▸ What needs to be done:
Below are records; quote them exactly from the first line through the line that contains "def cpOf (c".

▸ Recorded information:

/-- Rounding codes (R14). -/
def rndOf (c : BitVec 3) : Option Rnd :=
  match c.toNat with
  | 0 => some .rne | 1 => some .rtz | 2 => some .rup | 3 => some .rdn | 4 => some .rna | 5 => some .sr | 6 => some .dyn
  | _ => none
def rndCode : Rnd → BitVec 3
  | .rne => 0 | .rtz => 1 | .rup => 2 | .rdn => 3 | .rna => 4 | .sr => 5 | .dyn => 6

/-- Scope codes (R16). -/
def scopeOf (c : BitVec 3) : Option Scope :=
  match c.toNat with
  | 0 => some .grp | 1 => some .gang | 2 => some .die | 3 => some .pkg | 4 => some .sys | _ => none
def scopeCode : Scope → BitVec 3
  | .grp => 0 | .gang => 1 | .die => 2 | .pkg => 3 | .sys => 4

/-- Order codes (R16). -/
def orderOf (c : BitVec 2) : Order :=
  match c.toNat with
  | 0 => .rlx | 1 => .acq | 2 => .rel | _ => .ar
def orderCode : Order → BitVec 2
  | .rlx => 0 | .acq => 1 | .rel => 2 | .ar => 3

/-- Cache policy codes (R17). -/
def cpOf (c : BitVec 3) : Option Cp :=
  match c.toNat with
  | 0 => some .dflt | 1 => some .l2 | 2 => some .strm | 3 => some .last | 4 => some .na | 5 => some .keep | _ => none
def cpCode : Cp → BitVec 3
  | .dflt => 0 | .l2 => 1 | .strm => 2 | .last => 3 | .na => 4 | .keep => 5

/-- Compare codes (R40). -/
def cmpOf (c : BitVec 4) : Option Cmp :=
  match c.toNat with
  | 0 => some .eq | 1 => some .ne | 2 => some .lt | 3 => some .le | 4 => some .gt | 5 => some .ge
  | 6 => some .ltu | 7 => some .leu | 8 => some .gtu | 9 => some .geu | _ => none
def cmpCode : Cmp → BitVec 4
  | .eq => 0 | .ne => 1 | .lt => 2 | .le => 3 | .gt => 4 | .ge => 5 | .ltu => 6 | .leu => 7 | .gtu => 8 | .geu => 9

/-- Compare codes of FCMP (R40). -/
def fcmpOf (c : BitVec 4) : Option FCmp :=
  match c.toNat with
  | 0 => some .eq | 1 => some .ne | 2 => some .lt | 3 => some .le | 4 => some .gt | 5 => some .ge
  | 6 => some .un | 7 => some .ord | _ => none
def fcmpCode : FCmp → BitVec 4
  | .eq => 0 | .ne => 1 | .lt => 2 | .le => 3 | .gt => 4 | .ge => 5 | .un => 6 | .ord => 7

/-- Atomic operation codes (R41). -/
def atomOf (c : BitVec 4) : Option AtomOp :=
  match c.toNat with
  | 0 => some .add | 1 => some .min | 2 => some .max | 3 => some .and | 4 => some .or | 5 => some .xor | 6 => some .exch
  | 7 => some .cas | 8 => some .inc | 9 => some .dec | 10 => some .fadd | 11 => some .fmin | 12 => some .fmax | _ => none
def atomCode : AtomOp → BitVec 4
  | .add => 0 | .min => 1 | .max => 2 | .and => 3 | .or => 4 | .xor => 5 | .exch => 6 | .cas => 7 | .inc => 8 | .dec => 9
  | .fadd => 10 | .fmin => 11 | .fmax => 12

/-- VSCAN operation codes (R164). -/
def scanOf (c : BitVec 4) : Option ScanOp :=
  match c.toNat with
  | 0 => some .add | 1 => some .min | 2 => some .max | _ => none
def scanCode : ScanOp → BitVec 4
  | .add => 0 | .min => 1 | .max => 2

▸ Exercise result:
/-- Rounding codes (R14). -/
def rndOf (c : BitVec 3) : Option Rnd :=
  match c.toNat with
  | 0 => some .rne | 1 => some .rtz | 2 => some .rup | 3 => some .rdn | 4 => some .rna | 5 => some .sr | 6 => some .dyn
  | _ => none
def rndCode : Rnd → BitVec 3
  | .rne => 0 | .rtz => 1 | .rup => 2 | .rdn => 3 | .rna => 4 | .sr => 5 | .dyn => 6

/-- Scope codes (R16). -/
def scopeOf (c : BitVec 3) : Option Scope :=
  match c.toNat with
  | 0 => some .grp | 1 => some .gang | 2 => some .die | 3 => some .pkg | 4 => some .sys | _ => none
def scopeCode : Scope → BitVec 3
  | .grp => 0 | .gang => 1 | .die => 2 | .pkg => 3 | .sys => 4

/-- Order codes (R16). -/
def orderOf (c : BitVec 2) : Order :=
  match c.toNat with
  | 0 => .rlx | 1 => .acq | 2 => .rel | _ => .ar
def orderCode : Order → BitVec 2
  | .rlx => 0 | .acq => 1 | .rel => 2 | .ar => 3

/-- Cache policy codes (R17). -/
def cpOf (c : BitVec 3) : Option Cp :=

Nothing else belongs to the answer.